*** Material provided Section Begins ***

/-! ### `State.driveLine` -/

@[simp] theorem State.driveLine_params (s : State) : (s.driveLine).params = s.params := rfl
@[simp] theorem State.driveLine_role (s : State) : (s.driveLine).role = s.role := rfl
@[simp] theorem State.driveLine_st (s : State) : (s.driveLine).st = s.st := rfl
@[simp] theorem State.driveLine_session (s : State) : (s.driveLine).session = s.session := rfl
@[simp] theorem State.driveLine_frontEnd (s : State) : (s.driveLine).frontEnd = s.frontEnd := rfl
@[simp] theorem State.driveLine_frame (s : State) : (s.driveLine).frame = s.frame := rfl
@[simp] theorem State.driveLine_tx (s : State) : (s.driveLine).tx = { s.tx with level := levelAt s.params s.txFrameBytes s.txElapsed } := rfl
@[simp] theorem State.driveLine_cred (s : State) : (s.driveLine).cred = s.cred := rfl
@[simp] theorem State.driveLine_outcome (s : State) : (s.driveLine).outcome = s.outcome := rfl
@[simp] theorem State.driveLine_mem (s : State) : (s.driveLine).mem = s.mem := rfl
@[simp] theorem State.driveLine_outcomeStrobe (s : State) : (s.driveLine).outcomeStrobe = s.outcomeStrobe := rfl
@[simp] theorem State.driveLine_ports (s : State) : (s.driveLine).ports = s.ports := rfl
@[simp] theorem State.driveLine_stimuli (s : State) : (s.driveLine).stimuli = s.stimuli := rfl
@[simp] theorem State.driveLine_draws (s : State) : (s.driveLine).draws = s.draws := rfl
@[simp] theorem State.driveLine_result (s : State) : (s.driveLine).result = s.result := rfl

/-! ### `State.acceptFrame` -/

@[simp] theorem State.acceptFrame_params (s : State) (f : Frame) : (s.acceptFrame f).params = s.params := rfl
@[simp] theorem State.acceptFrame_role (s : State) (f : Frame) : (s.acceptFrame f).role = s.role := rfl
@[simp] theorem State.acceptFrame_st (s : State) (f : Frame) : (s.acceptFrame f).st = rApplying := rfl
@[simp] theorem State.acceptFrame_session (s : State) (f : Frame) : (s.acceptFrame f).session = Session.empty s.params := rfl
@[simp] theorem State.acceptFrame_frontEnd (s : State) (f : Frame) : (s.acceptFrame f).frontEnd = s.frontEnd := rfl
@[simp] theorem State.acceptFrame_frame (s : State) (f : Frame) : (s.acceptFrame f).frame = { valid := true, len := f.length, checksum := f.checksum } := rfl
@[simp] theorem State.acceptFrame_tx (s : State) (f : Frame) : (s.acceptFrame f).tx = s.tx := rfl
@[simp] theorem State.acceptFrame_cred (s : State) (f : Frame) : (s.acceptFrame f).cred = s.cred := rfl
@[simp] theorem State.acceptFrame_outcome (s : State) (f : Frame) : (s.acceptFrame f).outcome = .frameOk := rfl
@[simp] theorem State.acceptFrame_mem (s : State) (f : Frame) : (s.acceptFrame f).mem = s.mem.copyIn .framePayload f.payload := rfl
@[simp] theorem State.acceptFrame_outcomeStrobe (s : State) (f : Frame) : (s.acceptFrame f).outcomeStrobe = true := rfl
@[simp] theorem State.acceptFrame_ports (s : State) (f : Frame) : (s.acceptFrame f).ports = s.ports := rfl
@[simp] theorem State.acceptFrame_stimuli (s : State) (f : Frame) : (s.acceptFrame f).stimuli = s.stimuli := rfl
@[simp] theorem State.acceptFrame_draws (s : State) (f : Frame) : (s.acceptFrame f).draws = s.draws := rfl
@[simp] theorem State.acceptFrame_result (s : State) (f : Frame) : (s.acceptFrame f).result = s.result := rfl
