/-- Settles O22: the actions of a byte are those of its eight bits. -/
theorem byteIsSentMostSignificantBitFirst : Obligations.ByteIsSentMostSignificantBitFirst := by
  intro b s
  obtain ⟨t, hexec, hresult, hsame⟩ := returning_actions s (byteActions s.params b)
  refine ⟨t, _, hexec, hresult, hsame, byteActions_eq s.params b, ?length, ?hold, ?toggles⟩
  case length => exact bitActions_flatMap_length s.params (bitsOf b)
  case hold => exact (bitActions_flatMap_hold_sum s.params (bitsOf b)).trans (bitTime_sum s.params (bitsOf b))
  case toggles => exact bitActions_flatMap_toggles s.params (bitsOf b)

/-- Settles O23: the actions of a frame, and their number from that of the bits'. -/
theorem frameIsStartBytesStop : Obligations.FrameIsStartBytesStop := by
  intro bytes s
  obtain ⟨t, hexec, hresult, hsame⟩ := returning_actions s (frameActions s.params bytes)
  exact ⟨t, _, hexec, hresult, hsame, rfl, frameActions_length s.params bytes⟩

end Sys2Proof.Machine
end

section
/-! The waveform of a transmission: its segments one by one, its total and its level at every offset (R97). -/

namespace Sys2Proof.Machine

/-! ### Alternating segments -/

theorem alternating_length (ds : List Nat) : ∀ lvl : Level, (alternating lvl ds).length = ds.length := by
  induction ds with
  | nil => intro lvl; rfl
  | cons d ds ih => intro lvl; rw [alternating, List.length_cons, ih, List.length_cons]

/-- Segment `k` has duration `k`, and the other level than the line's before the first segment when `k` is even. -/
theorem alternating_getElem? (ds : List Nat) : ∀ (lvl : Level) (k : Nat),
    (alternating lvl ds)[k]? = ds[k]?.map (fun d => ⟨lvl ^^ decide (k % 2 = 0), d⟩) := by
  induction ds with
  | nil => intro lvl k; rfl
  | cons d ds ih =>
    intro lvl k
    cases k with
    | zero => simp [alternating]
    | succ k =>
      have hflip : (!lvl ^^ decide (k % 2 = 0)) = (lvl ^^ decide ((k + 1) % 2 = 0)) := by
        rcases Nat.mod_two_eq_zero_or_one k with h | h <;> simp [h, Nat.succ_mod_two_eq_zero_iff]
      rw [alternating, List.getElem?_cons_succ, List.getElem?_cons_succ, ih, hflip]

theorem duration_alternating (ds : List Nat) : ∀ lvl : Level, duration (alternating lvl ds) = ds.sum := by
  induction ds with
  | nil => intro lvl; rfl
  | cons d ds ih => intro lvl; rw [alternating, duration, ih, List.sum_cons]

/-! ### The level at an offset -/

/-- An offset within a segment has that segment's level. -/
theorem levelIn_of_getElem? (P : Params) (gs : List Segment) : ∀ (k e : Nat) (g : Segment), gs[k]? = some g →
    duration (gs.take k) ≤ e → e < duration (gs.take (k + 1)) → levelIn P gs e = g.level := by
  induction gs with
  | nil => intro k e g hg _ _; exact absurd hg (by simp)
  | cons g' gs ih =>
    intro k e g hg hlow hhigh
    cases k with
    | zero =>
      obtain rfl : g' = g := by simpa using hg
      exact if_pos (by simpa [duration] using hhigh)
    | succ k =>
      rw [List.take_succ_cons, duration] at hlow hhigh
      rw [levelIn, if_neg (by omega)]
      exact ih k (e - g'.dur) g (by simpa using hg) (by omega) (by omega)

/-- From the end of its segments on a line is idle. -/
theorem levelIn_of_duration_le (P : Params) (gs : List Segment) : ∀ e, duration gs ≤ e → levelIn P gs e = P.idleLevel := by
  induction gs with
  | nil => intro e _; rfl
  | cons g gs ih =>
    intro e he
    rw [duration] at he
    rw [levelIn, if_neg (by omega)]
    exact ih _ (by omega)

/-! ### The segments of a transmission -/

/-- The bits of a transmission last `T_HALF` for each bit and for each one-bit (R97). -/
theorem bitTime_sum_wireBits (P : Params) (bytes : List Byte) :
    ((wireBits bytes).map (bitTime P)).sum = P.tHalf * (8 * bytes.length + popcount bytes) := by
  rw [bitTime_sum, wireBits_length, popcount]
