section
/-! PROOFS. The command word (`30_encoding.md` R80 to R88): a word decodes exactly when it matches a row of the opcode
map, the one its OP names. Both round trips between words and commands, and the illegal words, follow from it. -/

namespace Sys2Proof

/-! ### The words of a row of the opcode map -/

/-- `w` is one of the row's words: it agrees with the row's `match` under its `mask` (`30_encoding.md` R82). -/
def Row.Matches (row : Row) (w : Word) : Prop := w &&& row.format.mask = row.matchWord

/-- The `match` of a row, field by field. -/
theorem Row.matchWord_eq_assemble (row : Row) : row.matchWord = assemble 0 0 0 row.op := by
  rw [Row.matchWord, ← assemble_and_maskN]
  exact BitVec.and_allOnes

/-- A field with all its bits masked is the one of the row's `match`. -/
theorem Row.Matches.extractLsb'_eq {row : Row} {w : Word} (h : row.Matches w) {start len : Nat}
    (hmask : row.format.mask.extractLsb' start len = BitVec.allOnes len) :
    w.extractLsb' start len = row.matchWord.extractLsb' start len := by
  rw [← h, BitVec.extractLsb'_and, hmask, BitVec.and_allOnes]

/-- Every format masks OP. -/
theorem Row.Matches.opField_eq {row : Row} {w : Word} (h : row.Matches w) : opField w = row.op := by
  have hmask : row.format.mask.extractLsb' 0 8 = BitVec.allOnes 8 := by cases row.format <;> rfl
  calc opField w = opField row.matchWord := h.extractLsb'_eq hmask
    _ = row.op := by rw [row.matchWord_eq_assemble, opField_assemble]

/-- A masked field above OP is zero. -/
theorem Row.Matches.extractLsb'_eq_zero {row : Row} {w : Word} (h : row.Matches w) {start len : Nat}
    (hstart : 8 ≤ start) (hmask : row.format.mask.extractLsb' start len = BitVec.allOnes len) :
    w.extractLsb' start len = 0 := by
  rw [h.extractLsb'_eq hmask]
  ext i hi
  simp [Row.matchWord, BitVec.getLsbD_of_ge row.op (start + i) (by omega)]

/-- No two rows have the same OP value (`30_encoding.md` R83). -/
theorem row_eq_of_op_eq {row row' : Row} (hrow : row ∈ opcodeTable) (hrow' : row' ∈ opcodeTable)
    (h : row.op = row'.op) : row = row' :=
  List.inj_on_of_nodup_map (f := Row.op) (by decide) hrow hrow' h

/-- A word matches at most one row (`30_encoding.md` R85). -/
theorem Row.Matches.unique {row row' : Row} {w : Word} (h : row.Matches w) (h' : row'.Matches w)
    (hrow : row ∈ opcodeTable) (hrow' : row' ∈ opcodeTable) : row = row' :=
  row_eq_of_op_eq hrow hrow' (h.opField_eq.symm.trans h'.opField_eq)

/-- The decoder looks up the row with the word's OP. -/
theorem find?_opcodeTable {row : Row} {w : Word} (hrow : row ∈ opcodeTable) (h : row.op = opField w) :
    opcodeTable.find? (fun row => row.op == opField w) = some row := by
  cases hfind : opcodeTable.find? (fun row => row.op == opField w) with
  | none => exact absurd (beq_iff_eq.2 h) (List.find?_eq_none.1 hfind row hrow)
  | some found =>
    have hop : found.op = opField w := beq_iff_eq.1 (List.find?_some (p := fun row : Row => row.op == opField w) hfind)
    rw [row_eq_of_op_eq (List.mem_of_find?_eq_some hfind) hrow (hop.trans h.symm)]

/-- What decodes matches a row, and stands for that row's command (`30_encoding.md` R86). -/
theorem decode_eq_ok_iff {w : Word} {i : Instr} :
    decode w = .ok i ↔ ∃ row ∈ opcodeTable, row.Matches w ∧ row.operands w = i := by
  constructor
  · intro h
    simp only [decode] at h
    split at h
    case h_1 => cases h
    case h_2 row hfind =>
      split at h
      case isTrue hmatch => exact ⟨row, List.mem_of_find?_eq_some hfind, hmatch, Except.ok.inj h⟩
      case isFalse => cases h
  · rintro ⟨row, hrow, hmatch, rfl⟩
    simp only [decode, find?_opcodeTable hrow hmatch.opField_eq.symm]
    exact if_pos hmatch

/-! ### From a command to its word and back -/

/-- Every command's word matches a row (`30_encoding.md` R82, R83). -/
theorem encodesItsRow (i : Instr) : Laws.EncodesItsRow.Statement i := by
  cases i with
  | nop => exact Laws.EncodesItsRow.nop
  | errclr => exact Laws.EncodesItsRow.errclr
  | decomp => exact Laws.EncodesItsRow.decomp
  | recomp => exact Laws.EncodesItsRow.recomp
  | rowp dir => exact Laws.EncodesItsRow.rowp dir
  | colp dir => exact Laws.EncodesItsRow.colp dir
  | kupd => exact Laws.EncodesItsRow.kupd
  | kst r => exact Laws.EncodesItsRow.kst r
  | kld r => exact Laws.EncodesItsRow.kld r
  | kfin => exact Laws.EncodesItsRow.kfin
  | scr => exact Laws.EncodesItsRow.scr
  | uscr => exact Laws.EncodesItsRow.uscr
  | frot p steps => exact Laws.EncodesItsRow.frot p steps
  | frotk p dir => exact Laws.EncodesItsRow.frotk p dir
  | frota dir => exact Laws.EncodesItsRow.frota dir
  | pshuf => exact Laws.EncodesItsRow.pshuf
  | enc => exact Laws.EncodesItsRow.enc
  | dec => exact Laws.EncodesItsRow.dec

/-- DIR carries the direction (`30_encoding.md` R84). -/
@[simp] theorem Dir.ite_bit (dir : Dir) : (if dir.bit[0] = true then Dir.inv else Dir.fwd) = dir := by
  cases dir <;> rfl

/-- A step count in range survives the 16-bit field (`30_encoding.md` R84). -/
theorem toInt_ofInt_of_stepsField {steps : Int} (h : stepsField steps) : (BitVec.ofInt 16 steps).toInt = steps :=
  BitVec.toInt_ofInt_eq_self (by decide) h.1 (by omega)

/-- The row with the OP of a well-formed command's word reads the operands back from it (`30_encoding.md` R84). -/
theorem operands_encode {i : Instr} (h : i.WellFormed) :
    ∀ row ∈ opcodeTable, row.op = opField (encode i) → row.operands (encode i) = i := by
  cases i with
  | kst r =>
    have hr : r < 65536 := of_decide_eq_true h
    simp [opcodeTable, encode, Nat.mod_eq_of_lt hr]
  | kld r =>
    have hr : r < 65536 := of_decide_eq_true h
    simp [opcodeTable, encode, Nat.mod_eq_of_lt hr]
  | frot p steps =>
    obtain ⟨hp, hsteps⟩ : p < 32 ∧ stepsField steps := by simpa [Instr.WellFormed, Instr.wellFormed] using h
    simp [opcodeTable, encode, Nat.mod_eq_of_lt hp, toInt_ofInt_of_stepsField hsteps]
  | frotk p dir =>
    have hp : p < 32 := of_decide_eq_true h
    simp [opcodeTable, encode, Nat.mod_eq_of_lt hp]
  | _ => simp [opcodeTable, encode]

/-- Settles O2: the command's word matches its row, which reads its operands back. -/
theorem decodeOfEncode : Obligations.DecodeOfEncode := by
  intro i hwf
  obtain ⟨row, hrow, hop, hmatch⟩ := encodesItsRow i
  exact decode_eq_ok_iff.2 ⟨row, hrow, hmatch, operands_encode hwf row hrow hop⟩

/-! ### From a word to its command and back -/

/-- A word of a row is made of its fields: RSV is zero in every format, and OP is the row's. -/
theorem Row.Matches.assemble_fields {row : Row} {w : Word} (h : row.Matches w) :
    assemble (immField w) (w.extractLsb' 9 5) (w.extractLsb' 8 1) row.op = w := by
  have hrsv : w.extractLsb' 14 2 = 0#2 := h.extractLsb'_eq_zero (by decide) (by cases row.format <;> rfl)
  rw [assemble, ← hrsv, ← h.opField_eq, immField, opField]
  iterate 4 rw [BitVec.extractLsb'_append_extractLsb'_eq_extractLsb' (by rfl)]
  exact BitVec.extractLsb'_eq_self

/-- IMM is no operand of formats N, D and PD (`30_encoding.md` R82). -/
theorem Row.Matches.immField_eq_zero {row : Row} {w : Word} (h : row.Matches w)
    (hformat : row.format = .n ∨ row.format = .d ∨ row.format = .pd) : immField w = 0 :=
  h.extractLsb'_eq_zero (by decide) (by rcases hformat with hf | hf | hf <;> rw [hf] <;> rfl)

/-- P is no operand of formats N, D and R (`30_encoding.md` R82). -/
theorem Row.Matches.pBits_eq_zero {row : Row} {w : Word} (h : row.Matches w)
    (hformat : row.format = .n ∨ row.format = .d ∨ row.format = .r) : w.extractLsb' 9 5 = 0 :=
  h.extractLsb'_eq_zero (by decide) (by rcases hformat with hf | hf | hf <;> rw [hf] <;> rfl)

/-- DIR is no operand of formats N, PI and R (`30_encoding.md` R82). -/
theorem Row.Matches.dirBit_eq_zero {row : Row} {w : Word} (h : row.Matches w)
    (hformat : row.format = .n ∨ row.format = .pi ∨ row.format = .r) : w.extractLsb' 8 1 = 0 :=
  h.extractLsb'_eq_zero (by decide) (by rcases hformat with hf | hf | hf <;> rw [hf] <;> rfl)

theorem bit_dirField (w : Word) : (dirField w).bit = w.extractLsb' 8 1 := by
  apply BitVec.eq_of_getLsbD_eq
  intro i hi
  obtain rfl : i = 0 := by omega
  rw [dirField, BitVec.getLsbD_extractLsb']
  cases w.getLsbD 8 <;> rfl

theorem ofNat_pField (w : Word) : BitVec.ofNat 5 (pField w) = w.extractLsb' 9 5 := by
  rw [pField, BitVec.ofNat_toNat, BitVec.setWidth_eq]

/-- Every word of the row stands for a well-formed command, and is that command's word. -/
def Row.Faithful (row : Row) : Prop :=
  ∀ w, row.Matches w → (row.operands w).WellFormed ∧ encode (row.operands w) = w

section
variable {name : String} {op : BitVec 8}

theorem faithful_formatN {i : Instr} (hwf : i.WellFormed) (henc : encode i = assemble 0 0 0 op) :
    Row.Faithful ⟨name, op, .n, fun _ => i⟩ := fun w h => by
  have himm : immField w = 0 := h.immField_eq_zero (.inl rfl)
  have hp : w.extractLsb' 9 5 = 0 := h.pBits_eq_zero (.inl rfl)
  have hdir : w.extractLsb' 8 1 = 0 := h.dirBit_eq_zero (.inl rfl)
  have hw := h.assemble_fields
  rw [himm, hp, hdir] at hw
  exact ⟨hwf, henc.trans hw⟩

*** Material provided Section Ends ***

§ **Exercise aim**:
Among the records, find every line with the word "dirField" and copy it.

§ **Final answer**:
theorem bit_dirField (w : Word) : (dirField w).bit = w.extractLsb' 8 1 := by
  rw [dirField, BitVec.getLsbD_extractLsb']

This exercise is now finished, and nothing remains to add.